Его слова избавляют меня от чувства вины, и я затихаю.
— Что? Ты разговаривал с моими родителями?
— Я должен был, — мрачно говорит он.
Я недоверчиво моргаю, глядя на него. Мысль о том, что он общается с моими родителями, безумна. Они не друзья, они вообще не в ладах.
— Они пытались убить тебя.
— Помню, — говорит он. — Но они защищали тебя. И вообще, пока ты спала, я должен был сообщить им, что с тобой все в порядке. Иначе было бы не очень приятно. Я позвонил твоему папе. С ним немного легче общаться, чем с твоей матерью.
— Что ты сказал им?
— Рассказал, что произошло. Правду. Об Атласе, об Элль. И сказал, что ты останешься здесь, со мной.
Мои глаза расширяются, когда я представляю, как бы они отреагировали на это.
— Это не привело ни к чему хорошему.
Он устало вздыхает, тыча сигарой в пепельницу.
— Сначала нет. Они хотят быть рядом с тобой, пока ты скорбишь, — мое сердце замирает, нуждаясь в объятиях мамы. — Но, в конце концов, они знают, что со мной тебе безопаснее всего. Я знаю, им не нравится эта идея, и твой папа забронировал за тобой номер в отеле, таким образом дав тебе выбор, но они больше не могут тебе помочь.
— А ты поможешь? — я бросаю на него многозначительный взгляд.
— Ты же знаешь, что да, — он засовывает сигару обратно в рот, обнажая клыки.
— Итак… что насчет Элль? Наверняка люди задаются вопросом, где она?
Он кивает.
— Той же ночью соседка по комнате заявила о ее пропаже. Весь город ищет ее. Эзра взломал оба ваших аккаунта на Фейсбуке, чтобы стереть недавнюю переписку, включая все, что было с тех пор, как ты обратилась.
Я хмурюсь.
— Но там была переписка о нашем обеде.
— Прости. Я не мог оставить. Они бы расспрашивали в ресторане, и Гектор сказал бы о нас. Лучше стереть все, чем быть подозреваемым в убийстве.

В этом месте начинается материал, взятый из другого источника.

-- ==== Sys2Proof/Machine/Ops.lean ====
section
/-! DEFINITION. The named operations over memory, registers, IP, STATUS and the Output Sequence, the fetch, and taking
a fault (spec/20_memory.md, spec/30_encoding.md R52, spec/60_exceptions.md R105 to R113). -/

namespace Sys2Proof.Machine

/-- `MemRead(offset, 1)` (R32): the listed byte, or 0 for an offset that is not listed. It has a meaning only below
ROM_LEN; every caller compares the offset with ROM_LEN first. -/
def Memory.read : Memory → Nat → Byte
  | [], _ => 0
  | cell :: rest, offset => if cell.1 = offset then cell.2 else Memory.read rest offset

/-- List `byte` at `offset`, in its place in the rising order. -/
def Memory.insert (offset : Nat) (byte : Byte) : Memory → Memory
  | [] => [(offset, byte)]
  | cell :: rest =>
    if offset < cell.1 then (offset, byte) :: cell :: rest
    else if offset = cell.1 then (offset, byte) :: rest
    else cell :: Memory.insert offset byte rest

/-- Take `offset` out of the list. -/
def Memory.erase (offset : Nat) : Memory → Memory
  | [] => []
  | cell :: rest => if cell.1 = offset then rest else cell :: Memory.erase offset rest

/-- Put `byte` at `offset` and keep the canonical form. No instruction does this (R30: "never, after LOAD"); it serves
`withFetchWord`, which stands for placing a program from outside. -/
def Memory.write (m : Memory) (offset : Nat) (byte : Byte) : Memory :=
  if byte = 0 then Memory.erase offset m else Memory.insert offset byte m

/-- The memory that holds `bytes` from `offset` on. -/
def Memory.ofBytesFrom : Nat → List Byte → Memory
  | _, [] => []
  | offset, byte :: rest =>
    if byte = 0 then Memory.ofBytesFrom (offset + 1) rest
    else (offset, byte) :: Memory.ofBytesFrom (offset + 1) rest

/-- The ROM space as LOAD fills it: the first byte at offset 0 (R37). -/
def Memory.ofBytes (bytes : List Byte) : Memory := Memory.ofBytesFrom 0 bytes

/-- The offsets rise strictly and lie at or above `low`, and no listed byte is 0. -/
def Memory.canonicalFrom : Nat → Memory → Bool
  | _, [] => true
  | low, cell :: rest => low ≤ cell.1 && cell.2 != 0 && Memory.canonicalFrom (cell.1 + 1) rest

/-- The canonical form of a memory: strictly rising offsets, and no entry equal to what an unlisted offset reads as. -/
def Memory.wf (m : Memory) : Bool := Memory.canonicalFrom 0 m

/-- Every listed offset is below `len`. -/
def Memory.below (len : Nat) (m : Memory) : Bool := m.all fun cell => cell.1 < len

/-- Read a register; all three hold a value from LOAD on (R11, R13). -/
def readReg (r : Reg) (s : State) : Nat :=
  match r with
  | .a => s.a
  | .b => s.b
  | .c => s.c

/-- Write a register; no register is hardwired or an alias of another (R11). -/
def writeReg (r : Reg) (v : Nat) (s : State) : State :=
  match r with
  | .a => { s with a := v }
  | .b => { s with b := v }
  | .c => { s with c := v }

/-- The sequential advance, `IP <- IP + 2` (R90). -/
def advance (s : State) : State := { s with ip := s.ip + 2 }

/-- A taken jump: the target replaces the advance (R92). -/
def jumpTo (target : Nat) (s : State) : State := { s with ip := target }

/-- `OutAppend(v)` (R33): one element at the end of the Output Sequence; it always succeeds. -/
def outAppend (v : OutVal) (s : State) : State := { s with out := s.out ++ [v] }

/-- The halt step: STATUS becomes Halted and nothing else changes (R105). -/
def halt (s : State) : State := { s with status := .halted }

/-- TAKING A FAULT, `raise MalformedProgram(cause)`: STATUS becomes Faulted with the cause, and nothing else changes;
IP still holds the offset of the faulting instruction's opcode byte (R110). There is no vector, no handler, no saved
register and no mode (R111), and no return from a fault: only LOAD leaves it (R113). -/
def raiseFault (cause : Cause) (s : State) : State := { s with status := .faulted cause }

/-- The bytes the fetch finds at IP, in address order, at most two: an offset at or past ROM_LEN is not an access at
all (R32, R52 lines 1 to 3). -/
def fetchBytes (s : State) : List Byte :=
  if s.romLen ≤ s.ip then []
  else if s.romLen ≤ s.ip + 1 then [s.rom.read s.ip]
  else [s.rom.read s.ip, s.rom.read (s.ip + 1)]

/-- Place the bytes of one instruction where the next fetch reads, ROM_LEN raised to hold both, and STATUS Running, so
that the block steps. It stands for the host's LOAD of a program. DESIGN CHOICE, log entry 5, unsafe if taken for a move of the
hardware. -/
def placeInstruction (opcode operand : Byte) (s : State) : State :=
  { s with
    rom := (s.rom.write s.ip opcode).write (s.ip + 1) operand
    romLen := max s.romLen (s.ip + 2)
    status := .running }

end Sys2Proof.Machine
end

— Ты же мог околдовать того, кто проводит расследование.
Он бросает на меня кривой взгляд.
— Мог. Но зачем привносить осложнения в свою жизнь?
— Не знаю. С момента нашей встречи, моя жизнь стала сплошным осложнением.
Он одаривает меня быстрой улыбкой.
— Они, скорее всего, свяжутся с тобой в какой-то момент, уверен, они проверяют всех ее друзей. Было бы намного проще, если бы у них уже был подозреваемый.
— Мы знаем, кто ее убил.
— Верно. Но у Атласа темное прошлое. Он здесь не задержится. Его мать убила его отца, позже покончила с собой, а отчим был найден утонувшим в озере в Сиэтле. Независимо от того, было случившееся с Элль несчастным случаем или нет, он не глуп. По крайней мере, мы можем немного успокоиться, и надеяться, что он не вернется в этот город.
— Ты думаешь, я смогу успокоиться?
Он качает головой.
— Нет, — он встает. — Хочешь чего-нибудь выпить?
— Который сейчас час?
— Время — это конструкция, — говорит он, подходя к столу, на котором стоит бутылка скотча и два бокала.
Я вздыхаю.
— Наверное.
Наблюдаю за ним, пока он разливает алкоголь, восхищаясь размером его бицепсов в этой рубашке, и задницы в этих брюках. Глубоко внутри себя поражаюсь тому, что я видела его обнаженным. Я о многом хочу с ним поговорить, многое сделать. Но сегодня между нами небольшая дистанция, как будто мы сделали шаг назад, и я не знаю, как его преодолеть. Буду просто притворяться, что у нас никогда не было секса, но это будет нелегко. Ни капельки.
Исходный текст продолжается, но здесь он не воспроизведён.